======== LISTED ENTRIES ========

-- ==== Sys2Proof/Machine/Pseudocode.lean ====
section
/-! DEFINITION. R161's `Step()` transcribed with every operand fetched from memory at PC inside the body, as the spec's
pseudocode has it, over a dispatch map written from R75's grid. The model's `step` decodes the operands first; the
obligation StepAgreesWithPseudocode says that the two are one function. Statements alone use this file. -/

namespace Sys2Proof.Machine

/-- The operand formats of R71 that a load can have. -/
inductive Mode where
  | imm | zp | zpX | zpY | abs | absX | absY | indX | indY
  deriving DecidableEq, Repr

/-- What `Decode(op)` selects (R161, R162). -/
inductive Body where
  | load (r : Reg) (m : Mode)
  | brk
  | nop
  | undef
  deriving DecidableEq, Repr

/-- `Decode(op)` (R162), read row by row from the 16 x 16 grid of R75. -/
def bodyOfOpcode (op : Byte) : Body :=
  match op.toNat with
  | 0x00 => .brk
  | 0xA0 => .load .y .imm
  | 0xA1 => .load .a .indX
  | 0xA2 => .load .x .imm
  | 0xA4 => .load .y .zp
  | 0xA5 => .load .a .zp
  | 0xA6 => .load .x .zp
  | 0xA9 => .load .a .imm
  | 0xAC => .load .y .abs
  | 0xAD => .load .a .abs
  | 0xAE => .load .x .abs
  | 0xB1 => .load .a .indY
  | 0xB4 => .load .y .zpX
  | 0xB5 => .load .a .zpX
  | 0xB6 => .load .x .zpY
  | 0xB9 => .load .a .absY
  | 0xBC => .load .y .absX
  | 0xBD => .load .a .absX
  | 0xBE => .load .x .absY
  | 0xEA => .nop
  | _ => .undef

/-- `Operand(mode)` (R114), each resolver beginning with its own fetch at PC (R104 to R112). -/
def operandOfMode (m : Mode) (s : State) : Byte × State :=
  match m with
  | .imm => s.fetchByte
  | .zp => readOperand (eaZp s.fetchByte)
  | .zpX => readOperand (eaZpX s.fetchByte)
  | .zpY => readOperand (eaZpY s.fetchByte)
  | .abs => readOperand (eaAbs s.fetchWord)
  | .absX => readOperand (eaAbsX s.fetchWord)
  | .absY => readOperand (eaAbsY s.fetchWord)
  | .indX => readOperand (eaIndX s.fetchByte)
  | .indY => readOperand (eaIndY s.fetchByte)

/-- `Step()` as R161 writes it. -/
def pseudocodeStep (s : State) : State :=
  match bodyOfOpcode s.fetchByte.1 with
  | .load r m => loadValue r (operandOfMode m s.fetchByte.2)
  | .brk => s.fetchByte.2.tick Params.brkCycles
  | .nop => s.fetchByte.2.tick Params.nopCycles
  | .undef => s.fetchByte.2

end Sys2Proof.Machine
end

========
======== LISTED ENTRIES ========

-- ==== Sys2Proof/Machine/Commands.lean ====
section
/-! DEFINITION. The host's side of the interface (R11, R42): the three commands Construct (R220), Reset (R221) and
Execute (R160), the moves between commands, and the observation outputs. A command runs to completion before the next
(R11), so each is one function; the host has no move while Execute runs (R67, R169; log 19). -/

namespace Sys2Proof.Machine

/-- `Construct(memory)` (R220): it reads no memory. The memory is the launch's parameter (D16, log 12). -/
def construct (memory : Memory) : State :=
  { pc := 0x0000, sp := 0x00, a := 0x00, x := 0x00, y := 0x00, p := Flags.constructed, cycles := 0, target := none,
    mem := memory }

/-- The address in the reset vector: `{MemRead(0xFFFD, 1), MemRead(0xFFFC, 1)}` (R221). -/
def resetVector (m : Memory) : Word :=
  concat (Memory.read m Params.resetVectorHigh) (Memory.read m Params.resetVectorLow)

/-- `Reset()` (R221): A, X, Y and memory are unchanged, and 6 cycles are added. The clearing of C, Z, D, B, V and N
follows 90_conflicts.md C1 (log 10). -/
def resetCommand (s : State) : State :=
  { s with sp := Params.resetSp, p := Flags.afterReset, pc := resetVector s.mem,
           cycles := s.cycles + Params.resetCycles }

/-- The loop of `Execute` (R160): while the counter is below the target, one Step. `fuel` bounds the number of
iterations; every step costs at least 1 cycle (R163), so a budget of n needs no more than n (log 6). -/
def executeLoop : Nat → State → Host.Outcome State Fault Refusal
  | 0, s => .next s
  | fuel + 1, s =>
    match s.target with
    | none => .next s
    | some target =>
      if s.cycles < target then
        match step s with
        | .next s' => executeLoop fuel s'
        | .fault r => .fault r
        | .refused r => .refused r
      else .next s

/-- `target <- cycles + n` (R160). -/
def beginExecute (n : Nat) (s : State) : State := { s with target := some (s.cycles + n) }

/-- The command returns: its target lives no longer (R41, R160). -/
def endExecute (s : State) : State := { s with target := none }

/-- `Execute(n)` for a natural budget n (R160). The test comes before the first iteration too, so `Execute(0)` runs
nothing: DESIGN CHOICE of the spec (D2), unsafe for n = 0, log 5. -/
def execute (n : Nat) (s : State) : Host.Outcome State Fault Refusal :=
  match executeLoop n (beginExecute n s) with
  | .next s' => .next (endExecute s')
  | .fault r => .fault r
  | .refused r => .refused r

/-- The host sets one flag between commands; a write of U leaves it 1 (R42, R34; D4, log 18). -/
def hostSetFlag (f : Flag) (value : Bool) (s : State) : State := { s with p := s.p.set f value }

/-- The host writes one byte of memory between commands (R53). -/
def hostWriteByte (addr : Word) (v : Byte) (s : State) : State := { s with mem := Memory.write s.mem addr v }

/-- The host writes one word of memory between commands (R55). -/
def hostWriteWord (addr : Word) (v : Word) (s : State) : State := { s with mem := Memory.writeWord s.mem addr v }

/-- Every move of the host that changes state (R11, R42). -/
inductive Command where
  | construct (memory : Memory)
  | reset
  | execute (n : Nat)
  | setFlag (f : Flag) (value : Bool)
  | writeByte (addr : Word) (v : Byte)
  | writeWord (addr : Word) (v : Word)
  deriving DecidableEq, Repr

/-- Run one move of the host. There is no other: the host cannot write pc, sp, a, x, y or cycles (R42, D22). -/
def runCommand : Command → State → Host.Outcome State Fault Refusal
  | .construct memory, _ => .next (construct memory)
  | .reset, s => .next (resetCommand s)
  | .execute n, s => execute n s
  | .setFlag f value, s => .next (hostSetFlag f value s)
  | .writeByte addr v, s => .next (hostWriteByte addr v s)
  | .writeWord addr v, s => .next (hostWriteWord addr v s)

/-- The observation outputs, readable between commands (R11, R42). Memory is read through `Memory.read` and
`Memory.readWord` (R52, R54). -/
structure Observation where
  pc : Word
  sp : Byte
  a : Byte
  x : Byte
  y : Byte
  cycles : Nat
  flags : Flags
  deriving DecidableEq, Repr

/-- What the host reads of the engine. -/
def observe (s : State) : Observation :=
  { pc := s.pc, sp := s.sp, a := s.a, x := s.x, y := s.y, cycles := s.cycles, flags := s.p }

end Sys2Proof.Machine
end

========
======== LISTED ENTRIES ========

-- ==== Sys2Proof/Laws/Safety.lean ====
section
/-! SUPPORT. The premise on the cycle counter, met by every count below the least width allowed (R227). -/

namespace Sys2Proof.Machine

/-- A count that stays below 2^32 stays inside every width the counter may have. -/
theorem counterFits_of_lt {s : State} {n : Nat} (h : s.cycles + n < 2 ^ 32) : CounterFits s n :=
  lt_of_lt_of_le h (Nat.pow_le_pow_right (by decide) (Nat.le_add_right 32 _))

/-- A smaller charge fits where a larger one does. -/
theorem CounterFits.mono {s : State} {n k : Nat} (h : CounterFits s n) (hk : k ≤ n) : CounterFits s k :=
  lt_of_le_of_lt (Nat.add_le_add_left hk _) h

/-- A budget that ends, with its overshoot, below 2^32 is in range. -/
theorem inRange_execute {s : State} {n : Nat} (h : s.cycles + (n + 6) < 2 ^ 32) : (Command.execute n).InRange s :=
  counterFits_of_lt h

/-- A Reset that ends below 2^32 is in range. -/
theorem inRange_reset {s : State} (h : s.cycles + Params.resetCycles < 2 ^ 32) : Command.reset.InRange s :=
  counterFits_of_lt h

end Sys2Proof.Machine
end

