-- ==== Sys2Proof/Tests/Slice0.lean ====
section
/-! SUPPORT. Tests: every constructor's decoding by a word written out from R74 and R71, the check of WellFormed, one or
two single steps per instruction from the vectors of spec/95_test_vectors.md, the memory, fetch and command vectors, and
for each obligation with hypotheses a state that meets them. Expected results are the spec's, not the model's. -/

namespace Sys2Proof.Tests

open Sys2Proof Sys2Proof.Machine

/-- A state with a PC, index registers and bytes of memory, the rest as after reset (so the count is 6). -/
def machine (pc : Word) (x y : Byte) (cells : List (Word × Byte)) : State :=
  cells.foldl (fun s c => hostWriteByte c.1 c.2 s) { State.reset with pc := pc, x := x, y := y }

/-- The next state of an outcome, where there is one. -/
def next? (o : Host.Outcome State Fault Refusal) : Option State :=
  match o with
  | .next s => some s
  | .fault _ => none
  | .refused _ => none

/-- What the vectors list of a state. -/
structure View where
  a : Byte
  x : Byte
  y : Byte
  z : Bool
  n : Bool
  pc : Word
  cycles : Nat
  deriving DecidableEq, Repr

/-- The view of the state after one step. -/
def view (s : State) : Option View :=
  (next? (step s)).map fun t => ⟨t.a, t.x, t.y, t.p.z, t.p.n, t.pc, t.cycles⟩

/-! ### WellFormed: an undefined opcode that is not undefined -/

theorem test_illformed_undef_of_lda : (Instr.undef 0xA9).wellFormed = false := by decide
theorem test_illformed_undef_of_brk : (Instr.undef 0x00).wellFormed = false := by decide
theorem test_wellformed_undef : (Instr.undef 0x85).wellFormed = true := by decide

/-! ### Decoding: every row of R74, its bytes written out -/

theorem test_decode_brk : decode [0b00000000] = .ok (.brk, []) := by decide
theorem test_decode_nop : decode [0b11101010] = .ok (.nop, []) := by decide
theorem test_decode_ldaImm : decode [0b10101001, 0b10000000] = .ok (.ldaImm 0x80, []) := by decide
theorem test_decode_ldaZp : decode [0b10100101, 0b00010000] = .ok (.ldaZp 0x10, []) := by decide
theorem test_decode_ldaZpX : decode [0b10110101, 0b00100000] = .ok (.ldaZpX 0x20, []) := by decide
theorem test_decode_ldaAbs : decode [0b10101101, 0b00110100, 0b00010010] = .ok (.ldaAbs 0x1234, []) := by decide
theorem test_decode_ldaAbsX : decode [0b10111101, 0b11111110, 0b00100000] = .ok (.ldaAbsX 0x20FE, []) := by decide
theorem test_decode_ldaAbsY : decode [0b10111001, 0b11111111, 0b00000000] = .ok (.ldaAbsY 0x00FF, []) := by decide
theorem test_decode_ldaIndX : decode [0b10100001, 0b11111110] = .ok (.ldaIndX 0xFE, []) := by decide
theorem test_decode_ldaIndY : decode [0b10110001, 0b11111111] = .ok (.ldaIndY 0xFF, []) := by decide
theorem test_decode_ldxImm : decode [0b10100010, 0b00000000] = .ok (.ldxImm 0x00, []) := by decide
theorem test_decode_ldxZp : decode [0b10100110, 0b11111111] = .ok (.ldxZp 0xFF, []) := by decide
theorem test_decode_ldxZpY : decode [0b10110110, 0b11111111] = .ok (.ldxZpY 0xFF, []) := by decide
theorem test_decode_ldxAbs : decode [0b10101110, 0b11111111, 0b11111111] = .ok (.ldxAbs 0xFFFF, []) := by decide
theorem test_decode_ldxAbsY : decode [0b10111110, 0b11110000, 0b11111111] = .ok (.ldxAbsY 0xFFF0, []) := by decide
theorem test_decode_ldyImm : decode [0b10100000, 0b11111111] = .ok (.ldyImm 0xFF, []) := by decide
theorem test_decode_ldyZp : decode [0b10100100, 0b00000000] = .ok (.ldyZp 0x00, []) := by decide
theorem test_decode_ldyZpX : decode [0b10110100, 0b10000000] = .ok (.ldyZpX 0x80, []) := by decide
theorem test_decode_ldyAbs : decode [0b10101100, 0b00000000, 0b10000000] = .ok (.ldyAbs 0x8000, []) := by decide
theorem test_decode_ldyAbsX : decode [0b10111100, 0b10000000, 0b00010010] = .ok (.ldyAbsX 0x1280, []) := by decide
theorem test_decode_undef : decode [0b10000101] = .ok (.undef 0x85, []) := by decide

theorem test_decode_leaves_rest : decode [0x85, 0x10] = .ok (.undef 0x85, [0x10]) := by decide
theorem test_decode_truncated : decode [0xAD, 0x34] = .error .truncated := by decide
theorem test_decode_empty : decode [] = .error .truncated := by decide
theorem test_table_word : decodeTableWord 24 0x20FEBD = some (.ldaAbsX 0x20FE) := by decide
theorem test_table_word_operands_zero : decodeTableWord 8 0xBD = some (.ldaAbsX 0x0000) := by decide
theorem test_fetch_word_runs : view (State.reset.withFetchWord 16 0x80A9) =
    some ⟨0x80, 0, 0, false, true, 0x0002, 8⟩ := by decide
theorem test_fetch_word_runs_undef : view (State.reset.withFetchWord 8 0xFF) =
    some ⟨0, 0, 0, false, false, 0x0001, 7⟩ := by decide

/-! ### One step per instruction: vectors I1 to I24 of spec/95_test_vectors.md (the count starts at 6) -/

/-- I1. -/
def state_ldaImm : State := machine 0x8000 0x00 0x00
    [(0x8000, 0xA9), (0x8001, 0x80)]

========

Go through the records. Copy each line where "budget" appears.

iterations; every step costs at least 1 cycle (R163), so a budget of n needs no more than n (log 6). -/
/-- `Execute(n)` for a natural budget n (R160). The test comes before the first iteration too, so `Execute(0)` runs
/-- A budget that ends, with its overshoot, below 2^32 is in range. -/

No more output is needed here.